__What is required__: Can you pull out each line of the data below that includes the word "only"?

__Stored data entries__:
------------
/-- The conditions on `C` and `Z` (R250), where `C` is the unsigned order of two values and `Z` their equality. -/
theorem cond_unsigned (hc : f.c = decide (b.toNat < a.toNat)) :
    cond .hi f = decide (a.toNat < b.toNat) ∧ cond .ls f = decide (b.toNat ≤ a.toNat) ∧
      cond .cc f = decide (a.toNat ≤ b.toNat) ∧ cond .cs f = decide (b.toNat < a.toNat) := by
  have heq : f.z = decide (b.toNat = a.toNat) := hz.trans (decide_eq_decide.2 BitVec.toNat_inj.symm)
  simp only [cond, heq, hc, ← decide_not, ← Bool.decide_and, ← Bool.decide_or, decide_eq_decide]
  exact ⟨by omega, by omega, by omega, trivial⟩

/-- The conditions on `N`, `V` and `Z` (R250), where `N` and `V` differ as the signed order of two values says and `Z`
is their equality. -/
theorem cond_signed (hlt : (f.n != f.v) = decide (b.toInt < a.toInt)) :
    cond .ge f = decide (a.toInt ≤ b.toInt) ∧ cond .lt f = decide (b.toInt < a.toInt) ∧
      cond .gt f = decide (a.toInt < b.toInt) ∧ cond .le f = decide (b.toInt ≤ a.toInt) := by
  have hge : (f.n == f.v) = decide (¬ b.toInt < a.toInt) := by
    rw [decide_not, ← hlt]
    exact (Bool.not_not _).symm
  have heq : f.z = decide (b.toInt = a.toInt) := hz.trans (decide_eq_decide.2 BitVec.toInt_inj.symm)
  simp only [cond, heq, hlt, hge, ← decide_not, ← Bool.decide_and, ← Bool.decide_or, decide_eq_decide]
  exact ⟨by omega, trivial, by omega, by omega⟩

end

/-- Settles O32: the flags CMP leaves hold the unsigned order, the signed order and the equality of its operands. -/
theorem compareConditions : Obligations.CompareConditions := by
  intro sz src n s u t ls a b hwf hsrc hb ht
  obtain ⟨t', ht', -, hflags⟩ := exec_cmp_of hsrc hwf hb
  cases ht.symm.trans ht'
  rw [hflags]
  have hz := cmpFlags_z a b s.flags
  obtain ⟨hhi, hls, hcc, hcs⟩ := cond_unsigned hz (cmpFlags_c a b s.flags)
  obtain ⟨hge, hlt, hgt, hle⟩ := cond_signed hz (cmpFlags_n_bne_v a b s.flags)
  have hne : cond .ne (cmpFlags a b s.flags) = decide (b ≠ a) := (congrArg (!·) hz).trans decide_not.symm
  exact ⟨hz, hne, hhi, hls, hcc, hcs, hge, hlt, hgt, hle⟩

/-! ## TST -/

/-- Settles O33: the flags are `logicFlags` of the operand. -/
theorem tstTests : Obligations.TstTests := by
  intro sz dst s u l v hwf hdst
  have hbody : tstBody sz dst s = .ok (u.putFlags (logicFlags v u.flags)).advance :=
    bind_of_ok (readSource_of_reads hdst) _
  rw [resolve_flags hdst.1] at hbody
  exact ⟨_, exec_completes (exec_tst ..) hbody hwf, wroteNothing_one hdst.1 _, rfl⟩

end Sys2Proof.Machine
end

section
/-! SUPPORT. Multiplication and division (R200 to R204). -/

namespace Sys2Proof.Machine

/-! ## What the four instructions leave, whatever they compute (R200) -/

theorem mulDiv_admitted {src : Operand} (hdata : src.isData = true) (n : Fin 8) :
    (Shape.mulDiv src (.register (.data n))).admitted = true := Bool.and_eq_true_iff.2 ⟨hdata, rfl⟩

section
variable {src : Operand} {n : Fin 8} {s u : State} {ls : Loc} {a : BitVec 16} {i : Instr}
  {f : BitVec 16 → Word → Res MulDivResult} (hdata : src.isData = true) (hsrc : Reads src .W s ls u a)
  (he : exec i s = runForm (.mulDiv src (.register (.data n))) (mulDivBody f src (.register (.data n))) s)
include hdata hsrc he

/-- A readable source and a computation that answers take the instruction to its end: register, flags, `pc`. -/
theorem mulDiv_completes {out : MulDivResult} (hf : f a (u.x (.data n)) = .ok out) :
    ∃ t, exec i s = .next t ∧ t.x (.data n) = out.register ∧
      WroteReg s u t src.steps (.data n) (t.x (.data n)) ∧
      t.flags = { x := s.flags.x, n := out.negative, z := out.zero, v := false, c := false } := by
  have hbody : mulDivBody f src (.register (.data n)) s
      = .ok ((u.putReg (.data n) out.register .L).putFlags
          { x := u.flags.x, n := out.negative, z := out.zero, v := false, c := false }).advance :=
    (bind_of_ok (readSource_of_reads hsrc) _).trans (bind_of_ok hf _)
  rw [resolve_flags hsrc.1] at hbody
  have hwrote := wroteReg_one hsrc.1 (.data n) out.register .L
  exact ⟨_, he.trans (runForm_ok (mulDiv_admitted hdata n) hbody), (hwrote _).value,
    (hwrote _).value.symm ▸ hwrote _, rfl⟩

/-- A readable source and a computation that raises a fault make the instruction take it. -/
theorem mulDiv_takesFault {g : Fault} (hf : f a (u.x (.data n)) = .error (.raise g)) :
    exec i s = .next (takeFault g s) := by
  have hruns : shapeRuns (.mulDiv src (.register (.data n))) = true := by simp [shapeRuns, mulDiv_admitted hdata n]
  exact he.trans (runForm_raise hruns ((bind_of_ok (readSource_of_reads hsrc) _).trans (bind_of_error hf _)))

end

/-! ## Products (R201, R202) -/

/-- The signed product of two words fits 32 bits. -/
theorem toInt_ofInt_product (a b : BitVec 16) : (BitVec.ofInt 32 (a.toInt * b.toInt)).toInt = a.toInt * b.toInt := by
  have hlo := BitVec.le_toInt_mul_toInt (x := a) (y := b)
  have hhi := BitVec.toInt_mul_toInt_le (x := a) (y := b)
  exact BitVec.toInt_ofInt_eq_self (by decide) (by omega) (by omega)

/-- The unsigned product of two words fits 32 bits. -/
theorem toNat_ofNat_product (a b : BitVec 16) : (BitVec.ofNat 32 (a.toNat * b.toNat)).toNat = a.toNat * b.toNat :=
  (BitVec.toNat_ofNat ..).trans (Nat.mod_eq_of_lt BitVec.toNat_mul_toNat_lt)

/-- Settles O34: the product of two words fits the register, so narrowing it loses nothing. -/
theorem multiplies : Obligations.Multiplies := by
  intro src n s u ls a hdata hsrc
  constructor
  case left =>
    obtain ⟨t, ht, hx, hwrote, hflags⟩ := mulDiv_completes hdata hsrc (exec_eq_runForm (.mulsW ..) s) rfl
    exact ⟨t, ht, hx ▸ toInt_ofInt_product .., hwrote, hx ▸ hflags⟩
  case right =>
    obtain ⟨t, ht, hx, hwrote, hflags⟩ := mulDiv_completes hdata hsrc (exec_eq_runForm (.muluW ..) s) rfl
    exact ⟨t, ht, hx ▸ toNat_ofNat_product .., hwrote, hx ▸ hflags⟩

/-! ## Signed division (R203) -/

section
variable {a : BitVec 16} {d : Word}

theorem divsResult_zero (d : Word) : divsResult 0 d = .error (.raise .divisionByZero) := rfl

theorem divsResult_overflow (ha : a ≠ 0) (hq : d.toInt.tdiv a.toInt < -32768 ∨ 32767 < d.toInt.tdiv a.toInt) :
    divsResult a d = .error (.raise .divisionOverflow) := by
  simp only [divsResult, if_neg ha, Bool.or_eq_true, decide_eq_true_eq, if_pos hq]

theorem divsResult_fits (ha : a ≠ 0) (hlo : -32768 ≤ d.toInt.tdiv a.toInt) (hhi : d.toInt.tdiv a.toInt ≤ 32767) :
    divsResult a d = .ok
      { register := BitVec.ofInt 16 (d.toInt.tmod a.toInt) ++ BitVec.ofInt 16 (d.toInt.tdiv a.toInt)
        negative := decide (d.toInt.tdiv a.toInt < 0), zero := decide (d.toInt.tdiv a.toInt = 0) } := by
  have hfits : ¬(d.toInt.tdiv a.toInt < -32768 ∨ 32767 < d.toInt.tdiv a.toInt) := by omega
  simp only [divsResult, if_neg ha, Bool.or_eq_true, decide_eq_true_eq, if_neg hfits, Int.tmod_def,
    Int.mul_comm a.toInt]

theorem natAbs_tmod_toInt_lt (d : Int) (ha : a ≠ 0) : (d.tmod a.toInt).natAbs < a.toInt.natAbs := by
  rw [Int.natAbs_tmod]
  exact Nat.mod_lt _ (Int.natAbs_pos.2 (BitVec.toInt_ne.2 ha))

/-- A remainder of the division toward zero is zero or has the sign of the dividend. -/
theorem tmod_eq_zero_or_neg_iff (d a : Int) : d.tmod a = 0 ∨ (d.tmod a < 0 ↔ d < 0) := by
  by_cases hdvd : a ∣ d
  · exact .inl (Int.tmod_eq_zero_of_dvd hdvd)
  · have hsign := Int.sign_tmod d a
    rw [if_neg hdvd] at hsign
    exact .inr (by rw [← Int.sign_eq_neg_one_iff_neg, hsign, Int.sign_eq_neg_one_iff_neg])

/-- A remainder by a word, smaller than it, is a word. -/
theorem toInt_ofInt_tmod (d : Int) (ha : a ≠ 0) :
    (BitVec.ofInt 16 (d.tmod a.toInt)).toInt = d.tmod a.toInt := by
  have hlt := natAbs_tmod_toInt_lt d ha
  have hlo := a.le_toInt
  have hhi := a.toInt_lt
  exact BitVec.toInt_ofInt_eq_self (by decide) (by omega) (by omega)

end

/-- Settles O35: quotient and remainder fit their halves of the register, and are those of the division toward zero. -/
theorem divsDivides : Obligations.DivsDivides := by
  intro src n s u ls a hdata hsrc
  refine ⟨fun ha hlo hhi => ?fits, ?zero, fun ha hq => ?overflow⟩
  case fits =>
    obtain ⟨t, ht, hx, hwrote, hflags⟩ :=
      mulDiv_completes hdata hsrc (exec_eq_runForm (.divsW ..) s) (divsResult_fits ha hlo hhi)
    have hq : ((t.x (.data n)).extractLsb' 0 16).toInt = (u.x (.data n)).toInt.tdiv a.toInt := by
      rw [hx, BitVec.extractLsb'_append_eq_right, BitVec.toInt_ofInt_eq_self (by decide) hlo (Int.lt_add_one_iff.2 hhi)]
    have hr : ((t.x (.data n)).extractLsb' 16 16).toInt = (u.x (.data n)).toInt.tmod a.toInt := by
      rw [hx, BitVec.extractLsb'_append_eq_left, toInt_ofInt_tmod _ ha]
    exact ⟨t, _, _, ht, hq.symm, hr.symm, rfl, Int.tdiv_mul_add_tmod .., natAbs_tmod_toInt_lt _ ha,
      tmod_eq_zero_or_neg_iff .., hwrote, hflags⟩
  case zero =>
    rintro rfl
    exact mulDiv_takesFault hdata hsrc (exec_eq_runForm ..) (divsResult_zero _)
  case overflow => exact mulDiv_takesFault hdata hsrc (exec_eq_runForm ..) (divsResult_overflow ha hq)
------------
__Problem solution__:
  simp only [cond, heq, hc, ← decide_not, ← Bool.decide_and, ← Bool.decide_or, decide_eq_decide]
  simp only [cond, heq, hlt, hge, ← decide_not, ← Bool.decide_and, ← Bool.decide_or, decide_eq_decide]
  simp only [divsResult, if_neg ha, Bool.or_eq_true, decide_eq_true_eq, if_pos hq]
  simp only [divsResult, if_neg ha, Bool.or_eq_true, decide_eq_true_eq, if_neg hfits, Int.tmod_def,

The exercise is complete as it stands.